/-- acrd (R328): the accumulator converted into scratchpad. -/
def execAcrd (core : Nat) (cw : BitVec 256) (s : State) : Result State :=
  .next (s.runHead core 0 cw legalAcrd fun _ s =>
    let cl := core / 4
    let v := s.cluster cl
    let td := cwFld cw 0 39 36
    let rm := BitVec.ofNat 3 (cwFld cw 0 34 32)
    let a := cwFld cw 0 31 30
    let rows := if cwMask cw then cwFld cw 0 63 58 + 1 else 64
    let cols := if cwMask cw then cwFld cw 0 57 52 + 1 else 64
    let bytes := cols * tyBytes td
    let d := v.accDesc a
    match spadDesc (cwWord cw 1) false with
    | none => s.arrayError core 1 2
    | some de =>
      let ls := de.linesOf rows bytes
      if cwChk cw || 10 < td || 64 * de.rpitch < bytes then s.arrayError core 1 2
      else if v.otherOwner (core % 4) (v.concerned a false) then s.arrayError core 7 2
      else if d.v && d.aty = 3 then s.arrayError core 8 2
      else if ls.any fun p => spadSize < p.2.2 + 64 then s.arrayError core 3 2
      else
        let pair := d.v && d.aty = 2
        let feed := feedTime (ls.map fun p => p.2.2)
        if (accNames a (if pair then 2 else 0)).any (fun x => (List.range rows).any fun i => v.badAcc.contains (x * 64 + i)) then
          s.arrayError core 6 (max 2 feed)
        else
          let s := s.softAccs core fun b => (accNames a (if pair then 2 else 0)).contains (b / 64) && b % 64 < rows
          let src := if d.v then atyType d.aty.toNat else 0
          let out := (List.range rows).map fun i =>
            gather ((v.accRow a pair i).take cols |>.map fun x => tyConvert td false rm (tyVal src false x))
          let fl := out.foldl (fun f r => f ||| r.2) (0 : Flags)
          let ws := ((List.range rows).zip out).flatMap fun p => de.rowWrites cl p.1 bytes (packElems (tyBytes td) p.2.1)
          s.arrayStart core feed (feed + 12) fun x => { x with
            writes := ws
            elem := elemOf 0 x.ser 0 ((if d.ovf then 2 ^ 53 else 0) + fl.toNat * 2 ^ 32) })

/-- acwr (R329): a region of the accumulator from scratchpad, converted exactly; a row written in part keeps an error that it has
(R407). -/
def execAcwr (core : Nat) (cw : BitVec 256) (s : State) : Result State :=
  .next (s.runHead core 0 cw legalAcwr fun _ s =>
    let cl := core / 4
    let v := s.cluster cl
    let ts := cwFld cw 0 39 36
    let a := cwFld cw 0 31 30
    let rows := if cwMask cw then cwFld cw 0 63 58 + 1 else 64
    let cols := if cwMask cw then cwFld cw 0 57 52 + 1 else 64
    let bytes := cols * tyBytes ts
    let aty := atyOf ts
    match spadDesc (cwWord cw 1) false with
    | none => s.arrayError core 1 2
    | some de =>
      let ls := de.linesOf rows bytes
      let feed := feedTime (ls.map fun p => p.2.2)
      if cwChk cw || 10 < ts || 64 * de.rpitch < bytes || (aty = 2 && a % 2 = 1) then s.arrayError core 1 2
      else if v.otherOwner (core % 4) (v.concerned a (aty = 2)) then s.arrayError core 7 2
      else if ls.any fun p => spadSize < p.2.2 + 64 then s.arrayError core 3 2
      else if s.linesBad cl bytes ls then s.arrayError core 6 (max 2 feed)
      else
        let s := s.correctSpad cl (ls.map fun p => (p.2.2, min 64 (bytes - 64 * p.2.1)))
        let s := s.softAccs core fun b => cols < 64 && (accNames a aty).contains (b / 64) && b % 64 < rows
        let (seen, s) := s.engineView maskM
        let v1 := (s.cluster cl).ownAcc (core % 4) a aty false (s.markerPending core)
        let v2 := (List.range rows).foldl (fun q i =>
          let src := seen.spadRow cl de i bytes
          let old := q.accRow a (aty = 2) i
          let new := (List.range cols).map fun j =>
            (tyConvert (atyType aty) false 0 (tyVal ts false (elem src (tyBytes ts) j))).1
          q.setAccRow a (aty = 2) i (new ++ old.drop cols)) v1
        let v2 := if cols < 64 then { v2 with badAcc := v1.badAcc } else v2
        (s.setCluster cl v2).arrayStart core feed (feed + 12) fun x => { x with
          elem := elemOf 0 x.ser 0 (if (v2.accDesc a).ovf then 2 ^ 53 else 0) })

/-- mtr (R330): the transpose of the source as read. -/
def execMtr (core : Nat) (cw : BitVec 256) (s : State) : Result State :=
  .next (s.runHead core 0 cw legalMtr fun _ s =>
    let cl := core / 4
    let ty := cwFld cw 0 39 36
    let w := tyBytes ty
    let rows := if cwMask cw then cwFld cw 0 63 58 + 1 else 64 / max w 1
    let cols := if cwMask cw then cwFld cw 0 57 52 + 1 else 64
    let sb := cols * w
    let db := rows * w
    match spadDesc (cwWord cw 1) false, spadDesc (cwWord cw 2) false with
    | some sd, some dd =>
      let sl := sd.linesOf rows sb
      let dl := dd.linesOf cols db
      let feed := feedTime ((sl ++ dl).map fun p => p.2.2)
      if cwChk cw || 10 < ty || 64 < db || sd.rpitch < (sb + 63) / 64 || sd.tpitch != 0 || dd.tpitch != 0 then s.arrayError core 1 2
      else if (sl ++ dl).any fun p => spadSize < p.2.2 + 64 then s.arrayError core 3 2
      else if s.linesBad cl sb sl then s.arrayError core 6 (max 2 feed)
      else
        let s := s.correctSpad cl (sl.map fun p => (p.2.2, min 64 (sb - 64 * p.2.1)))
        let (seen, s) := s.engineView maskM
        let src := (List.range rows).map fun i => seen.spadRow cl sd i sb
        let ws := (List.range cols).flatMap fun c =>
          dd.rowWrites cl c db (packElems w (src.map fun r => elem r w c))
        s.arrayStart core feed (feed + 12) fun x => { x with writes := ws, elem := elemOf 0 x.ser 0 0 }
    | _, _ => s.arrayError core 1 2)

/-! ### mva and amv (R332 to R335) -/

/-- The accumulators a command names as ACC (R335): both members of an f64 pair. -/
def cwAccs (cw : BitVec 256) : List Nat :=
  let o := cwOp cw
  let a := cwFld cw 0 31 30
  if 1 ≤ o && o ≤ 4 then (if cwFld cw 0 39 36 = 1 && o != 3 then [a / 2 * 2, a / 2 * 2 + 1] else [a]) else []

/-- The `tval` of ACCBUSY for an accumulator and the members concerned; none when the word may go on (R335). -/
def State.accBusy (s : State) (a : Nat) (names : List Nat) : Option Word :=
  let c := s.cur
  let v := s.cluster s.myCluster
  let pend := s.markerPending c
  let owner := (names.find? fun x => (v.accDesc x).v).map fun x => (v.accDesc x).ocore
  let tv := fun (ser : Nat) (other : Bool) =>
    let rel := pend || names.any fun x => (v.accDesc x).rel
    Word.of (ser * 65536 + (owner.getD (c % 4)) * 16 + (if rel then 8 else 0) + (if other then 4 else 0) + a)
  if v.otherOwner (c % 4) names then some (tv 0xFFFF true)
  else if pend then some (tv 0xFFFF false)
  else match s.me.qm.entries.find? fun e => !e.marker && ((e.multi && !e.entered) || (cwAccs e.cw).any fun x => names.contains x) with
    | some e => some (tv e.ser.toNat false)
    | none => none

/-- mva (R333): columns of the accumulator from a tile, converted exactly; a row written in part keeps an error that it has (R407). -/
def execMva (w : Bool) (c t p : BitVec 3) (y : BitVec 4) (s : State) : Result State :=
  word (.mva w c t p y) (fun s =>
    let k := s.me
    let tag := (k.tile t).tag
    let a := c.toNat
    let mine := fun (key : Nat) => key / 64 = t.toNat
    if tag != y then s.trap 0x08 (Word.of (t.toNat * 256 + tag.toNat * 16 + y.toNat))
    else if k.willWrite mine || (allRows.any fun r => s.loading s.cur (rowKey t r)) then s.stall
    else match s.accBusy a ((s.cluster s.myCluster).concerned a (y = 1)) with
      | some tv => s.trap 0x07 tv
      | none => match allRows.find? fun r => k.rowBad (rowKey t r) with
        | some r => s.trapWith { code := 0x06, pc := 0, tval := 0, row := r }
        | none =>
          let aty := atyOf y.toNat
          let b := tyBytes y.toNat
          let n := 64 / b
          let lo := p.toNat * n
          let s := s.softTiles s.cur (fun b => mine (b / 8)) fun _ => false
          let s := s.softAccs s.cur fun b => n < 64 && (accNames a aty).contains (b / 64)
          (s.modCluster s.myCluster fun v =>
            let v1 := v.ownAcc (s.cur % 4) a aty false false
            let v2 := (List.range 64).foldl (fun q i =>
              let old := q.accRow a (aty = 2) i
              let new := (elems (k.row t.toNat i).toNat b n).map fun x =>
                (tyConvert (atyType aty) false 0 (tyVal y.toNat false x)).1
              q.setAccRow a (aty = 2) i (old.take lo ++ new ++ old.drop (lo + n))) v1
            if n < 64 then { v2 with badAcc := v1.badAcc } else v2).advance) s

/-- amv (R334): rows of a tile from columns of the accumulator, converted under `frm`; an accumulator row in error
leaves the tile's rows and the flags and is reported under R32 (R403). ACCBUSY comes before the wait for commands that still read the
tile, since a `pushm` whose words are unknown would hold every tile (R321, R335). -/
def execAmv (w : Bool) (t c p : BitVec 3) (y : BitVec 4) (s : State) : Result State :=
  word (.amv w t c p y) (fun s =>
    let k := s.me
    let v := s.cluster s.myCluster
    let a := c.toNat
    let d := v.accDesc a
    let mine := fun (key : Nat) => key / 64 = t.toNat
    if d.v && d.aty = 3 then s.trap 0x08 (Word.of (a * 256 + 16))
    else if k.touches mine || (allRows.any fun r => s.loading s.cur (rowKey t r)) then s.stall
    else match s.accBusy a (v.concerned a false), k.tileHeld t with
      | some tv, _ => s.trap 0x07 tv
      | none, true => s.stall
      | none, false =>
        let pair := d.v && d.aty = 2
        let src := if d.v then atyType d.aty.toNat else 0
        let b := tyBytes y.toNat
        let n := 64 / b
        let s := s.modMe fun k => k.setTile t { k.tile t with tag := y }
        let bad := (accNames a (if pair then 2 else 0)).any fun x => v.badAcc.any fun r => r / 64 = x
        if bad then
          ((s.modMe fun k => { k with seq := k.seq + 1 }).defer s.cur k.seq
            { code := 0x06, pc := 0, tval := 0, iaddr := some k.pc }).advance
        else
          let s := s.softAccs s.cur fun b => (accNames a (if pair then 2 else 0)).contains (b / 64)
          let rows := (List.range 64).map fun i =>
            gather (((v.accRow a pair i).drop (p.toNat * n) |>.take n).map fun x => tyConvert y.toNat false k.frm (tyVal src false x))
          (s.modMe fun k =>
            ((List.range 64).zip rows).foldl (fun (k : Core) r =>
              (k.setRow t.toNat r.1 (rowOfElems b r.2.1)).orFlags r.2.2) k).advance) s

end Sys2Proof.Machine
end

# # # # # # #

- Work instruction:
Give back exactly the lines above starting at the line where "x with writes" appears and ending at the line where "if v.otherOwner (c %" appears, both included, with no other lines.

- Output of the task:
        s.arrayStart core feed (feed + 12) fun x => { x with writes := ws, elem := elemOf 0 x.ser 0 0 }
    | _, _ => s.arrayError core 1 2)

/-! ### mva and amv (R332 to R335) -/

/-- The accumulators a command names as ACC (R335): both members of an f64 pair. -/
def cwAccs (cw : BitVec 256) : List Nat :=
  let o := cwOp cw
  let a := cwFld cw 0 31 30
  if 1 ≤ o && o ≤ 4 then (if cwFld cw 0 39 36 = 1 && o != 3 then [a / 2 * 2, a / 2 * 2 + 1] else [a]) else []

/-- The `tval` of ACCBUSY for an accumulator and the members concerned; none when the word may go on (R335). -/
def State.accBusy (s : State) (a : Nat) (names : List Nat) : Option Word :=
  let c := s.cur
  let v := s.cluster s.myCluster
  let pend := s.markerPending c
  let owner := (names.find? fun x => (v.accDesc x).v).map fun x => (v.accDesc x).ocore
  let tv := fun (ser : Nat) (other : Bool) =>
    let rel := pend || names.any fun x => (v.accDesc x).rel
    Word.of (ser * 65536 + (owner.getD (c % 4)) * 16 + (if rel then 8 else 0) + (if other then 4 else 0) + a)
  if v.otherOwner (c % 4) names then some (tv 0xFFFF true)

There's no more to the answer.